§ **Work order**
Write out the following listing's lines from the one with "def Span.storesDrift (k" to the one with "and published. -/", exactly, with both included and no others.

§ **Extracted information**
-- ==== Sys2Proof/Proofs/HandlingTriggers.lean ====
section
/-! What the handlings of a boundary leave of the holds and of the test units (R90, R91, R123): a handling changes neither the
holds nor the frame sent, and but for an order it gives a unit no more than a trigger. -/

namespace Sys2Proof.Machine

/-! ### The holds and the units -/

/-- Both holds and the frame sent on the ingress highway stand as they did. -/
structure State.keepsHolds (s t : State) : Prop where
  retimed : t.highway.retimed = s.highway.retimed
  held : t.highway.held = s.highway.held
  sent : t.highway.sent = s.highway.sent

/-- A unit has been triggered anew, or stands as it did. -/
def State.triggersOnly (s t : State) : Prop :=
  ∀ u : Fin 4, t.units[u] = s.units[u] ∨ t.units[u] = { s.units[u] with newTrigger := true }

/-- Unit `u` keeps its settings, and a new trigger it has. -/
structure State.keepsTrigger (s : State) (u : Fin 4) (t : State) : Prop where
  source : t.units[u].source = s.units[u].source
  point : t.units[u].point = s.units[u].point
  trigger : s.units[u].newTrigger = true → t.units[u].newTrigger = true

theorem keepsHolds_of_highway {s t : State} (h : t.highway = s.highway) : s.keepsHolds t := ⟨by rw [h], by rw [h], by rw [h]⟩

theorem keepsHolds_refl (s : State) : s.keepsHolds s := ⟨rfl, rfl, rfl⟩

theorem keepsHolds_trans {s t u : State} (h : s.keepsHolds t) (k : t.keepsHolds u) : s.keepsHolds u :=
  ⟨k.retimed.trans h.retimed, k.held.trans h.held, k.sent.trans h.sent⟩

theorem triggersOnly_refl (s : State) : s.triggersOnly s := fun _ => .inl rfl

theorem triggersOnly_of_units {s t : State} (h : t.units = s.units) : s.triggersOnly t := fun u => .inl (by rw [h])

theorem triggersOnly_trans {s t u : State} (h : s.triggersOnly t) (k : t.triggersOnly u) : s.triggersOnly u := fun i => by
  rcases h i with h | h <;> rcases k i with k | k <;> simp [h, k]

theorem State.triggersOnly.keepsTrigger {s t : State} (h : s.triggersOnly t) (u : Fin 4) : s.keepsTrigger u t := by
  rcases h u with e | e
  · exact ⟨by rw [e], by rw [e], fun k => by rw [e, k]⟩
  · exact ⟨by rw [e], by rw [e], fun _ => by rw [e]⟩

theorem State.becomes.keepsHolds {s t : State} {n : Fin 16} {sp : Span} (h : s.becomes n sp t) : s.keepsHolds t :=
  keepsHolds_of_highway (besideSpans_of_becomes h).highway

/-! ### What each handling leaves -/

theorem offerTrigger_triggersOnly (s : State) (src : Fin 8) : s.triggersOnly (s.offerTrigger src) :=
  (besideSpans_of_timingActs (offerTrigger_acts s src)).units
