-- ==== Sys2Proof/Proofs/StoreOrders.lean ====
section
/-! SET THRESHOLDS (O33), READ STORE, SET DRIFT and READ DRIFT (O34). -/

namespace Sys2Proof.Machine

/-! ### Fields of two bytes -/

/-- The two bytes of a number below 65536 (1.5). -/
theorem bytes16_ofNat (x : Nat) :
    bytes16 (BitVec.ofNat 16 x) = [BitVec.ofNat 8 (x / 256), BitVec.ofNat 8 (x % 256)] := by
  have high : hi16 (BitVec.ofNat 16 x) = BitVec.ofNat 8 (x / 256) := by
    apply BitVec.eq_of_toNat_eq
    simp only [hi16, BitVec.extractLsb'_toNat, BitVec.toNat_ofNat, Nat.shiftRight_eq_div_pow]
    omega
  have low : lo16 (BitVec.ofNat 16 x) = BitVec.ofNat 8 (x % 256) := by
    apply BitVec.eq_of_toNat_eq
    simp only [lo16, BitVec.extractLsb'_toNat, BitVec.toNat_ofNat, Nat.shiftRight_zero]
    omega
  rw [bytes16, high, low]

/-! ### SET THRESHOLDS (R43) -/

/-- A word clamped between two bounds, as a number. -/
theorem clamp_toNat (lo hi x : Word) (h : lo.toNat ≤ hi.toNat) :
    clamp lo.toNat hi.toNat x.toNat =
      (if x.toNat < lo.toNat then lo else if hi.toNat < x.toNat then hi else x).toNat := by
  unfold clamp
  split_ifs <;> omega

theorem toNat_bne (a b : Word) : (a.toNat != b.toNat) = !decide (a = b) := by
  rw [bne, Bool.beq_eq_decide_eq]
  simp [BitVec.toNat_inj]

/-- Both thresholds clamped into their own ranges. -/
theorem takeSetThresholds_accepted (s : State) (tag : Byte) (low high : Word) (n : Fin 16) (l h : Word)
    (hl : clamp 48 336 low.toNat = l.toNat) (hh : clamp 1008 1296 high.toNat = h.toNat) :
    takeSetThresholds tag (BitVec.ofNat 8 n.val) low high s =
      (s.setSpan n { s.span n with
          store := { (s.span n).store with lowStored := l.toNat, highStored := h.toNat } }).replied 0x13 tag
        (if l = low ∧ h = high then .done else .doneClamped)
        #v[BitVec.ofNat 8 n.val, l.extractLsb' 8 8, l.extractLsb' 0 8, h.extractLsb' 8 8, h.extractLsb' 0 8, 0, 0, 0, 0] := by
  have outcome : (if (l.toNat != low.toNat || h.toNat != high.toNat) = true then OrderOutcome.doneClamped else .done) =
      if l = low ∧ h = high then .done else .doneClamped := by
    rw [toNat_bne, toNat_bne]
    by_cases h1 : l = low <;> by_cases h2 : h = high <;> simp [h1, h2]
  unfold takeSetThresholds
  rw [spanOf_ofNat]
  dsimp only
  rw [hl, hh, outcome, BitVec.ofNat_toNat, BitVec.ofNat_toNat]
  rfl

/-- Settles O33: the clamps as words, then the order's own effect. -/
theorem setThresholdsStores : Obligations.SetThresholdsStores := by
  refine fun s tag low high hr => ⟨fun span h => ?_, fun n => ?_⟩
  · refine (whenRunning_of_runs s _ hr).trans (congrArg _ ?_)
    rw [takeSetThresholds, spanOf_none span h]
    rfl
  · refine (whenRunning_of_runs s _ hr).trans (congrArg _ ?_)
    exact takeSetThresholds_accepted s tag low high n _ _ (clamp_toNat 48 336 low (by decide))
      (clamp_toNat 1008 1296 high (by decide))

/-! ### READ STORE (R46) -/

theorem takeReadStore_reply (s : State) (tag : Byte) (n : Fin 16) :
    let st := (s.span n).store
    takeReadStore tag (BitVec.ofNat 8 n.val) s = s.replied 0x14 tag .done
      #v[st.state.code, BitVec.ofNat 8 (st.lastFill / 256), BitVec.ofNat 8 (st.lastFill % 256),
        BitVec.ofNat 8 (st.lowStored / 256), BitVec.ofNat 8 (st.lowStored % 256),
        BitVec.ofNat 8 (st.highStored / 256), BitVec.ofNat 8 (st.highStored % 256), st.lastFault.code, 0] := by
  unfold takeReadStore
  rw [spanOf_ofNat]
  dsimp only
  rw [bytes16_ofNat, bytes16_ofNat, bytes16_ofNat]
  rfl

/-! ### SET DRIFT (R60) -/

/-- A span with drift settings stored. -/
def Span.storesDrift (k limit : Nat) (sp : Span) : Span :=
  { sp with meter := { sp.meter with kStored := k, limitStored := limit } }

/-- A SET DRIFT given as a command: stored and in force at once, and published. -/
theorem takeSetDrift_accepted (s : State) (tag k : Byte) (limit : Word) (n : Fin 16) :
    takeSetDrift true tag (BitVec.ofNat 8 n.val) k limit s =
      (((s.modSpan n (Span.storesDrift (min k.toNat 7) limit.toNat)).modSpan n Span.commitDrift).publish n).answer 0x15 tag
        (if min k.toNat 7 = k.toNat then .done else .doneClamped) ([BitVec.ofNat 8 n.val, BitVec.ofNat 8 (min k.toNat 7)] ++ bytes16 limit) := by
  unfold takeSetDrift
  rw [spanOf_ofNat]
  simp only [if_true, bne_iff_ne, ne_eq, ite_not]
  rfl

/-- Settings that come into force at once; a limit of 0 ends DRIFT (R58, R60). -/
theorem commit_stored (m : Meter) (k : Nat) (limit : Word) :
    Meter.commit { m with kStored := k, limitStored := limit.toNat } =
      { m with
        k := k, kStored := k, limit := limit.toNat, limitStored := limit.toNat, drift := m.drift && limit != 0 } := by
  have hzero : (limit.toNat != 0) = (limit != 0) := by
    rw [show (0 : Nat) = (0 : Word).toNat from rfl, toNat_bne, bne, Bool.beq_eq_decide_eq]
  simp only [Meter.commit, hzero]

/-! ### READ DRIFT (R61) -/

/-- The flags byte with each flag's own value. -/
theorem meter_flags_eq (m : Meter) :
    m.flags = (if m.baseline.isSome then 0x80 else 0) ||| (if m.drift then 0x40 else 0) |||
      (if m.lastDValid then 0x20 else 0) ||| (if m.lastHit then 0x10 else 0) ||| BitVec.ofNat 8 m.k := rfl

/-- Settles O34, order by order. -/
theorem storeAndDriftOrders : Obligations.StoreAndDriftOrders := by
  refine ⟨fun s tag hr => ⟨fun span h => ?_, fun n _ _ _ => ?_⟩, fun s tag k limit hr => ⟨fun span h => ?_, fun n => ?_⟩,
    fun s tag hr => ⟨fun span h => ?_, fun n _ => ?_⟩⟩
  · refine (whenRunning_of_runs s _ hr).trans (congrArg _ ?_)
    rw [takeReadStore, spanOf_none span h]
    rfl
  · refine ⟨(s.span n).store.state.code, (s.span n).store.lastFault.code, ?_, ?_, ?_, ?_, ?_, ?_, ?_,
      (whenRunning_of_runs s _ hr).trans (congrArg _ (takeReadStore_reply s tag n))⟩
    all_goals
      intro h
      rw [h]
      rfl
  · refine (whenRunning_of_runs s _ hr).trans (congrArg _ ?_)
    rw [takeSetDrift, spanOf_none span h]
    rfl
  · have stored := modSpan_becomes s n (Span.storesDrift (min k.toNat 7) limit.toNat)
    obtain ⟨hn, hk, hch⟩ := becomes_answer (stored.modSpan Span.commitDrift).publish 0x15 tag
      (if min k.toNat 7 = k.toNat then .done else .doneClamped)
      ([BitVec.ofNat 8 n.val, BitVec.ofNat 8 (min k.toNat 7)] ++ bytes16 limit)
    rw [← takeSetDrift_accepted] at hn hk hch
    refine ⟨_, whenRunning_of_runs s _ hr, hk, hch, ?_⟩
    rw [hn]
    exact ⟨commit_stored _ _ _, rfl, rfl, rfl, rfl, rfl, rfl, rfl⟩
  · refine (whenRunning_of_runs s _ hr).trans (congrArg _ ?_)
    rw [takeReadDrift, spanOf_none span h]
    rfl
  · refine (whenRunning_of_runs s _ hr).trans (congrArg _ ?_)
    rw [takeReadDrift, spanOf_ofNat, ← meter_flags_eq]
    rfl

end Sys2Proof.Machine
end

§ **Output of the task**
def Span.storesDrift (k limit : Nat) (sp : Span) : Span :=
  { sp with meter := { sp.meter with kStored := k, limitStored := limit } }

/-- A SET DRIFT given as a command: stored and in force at once, and published. -/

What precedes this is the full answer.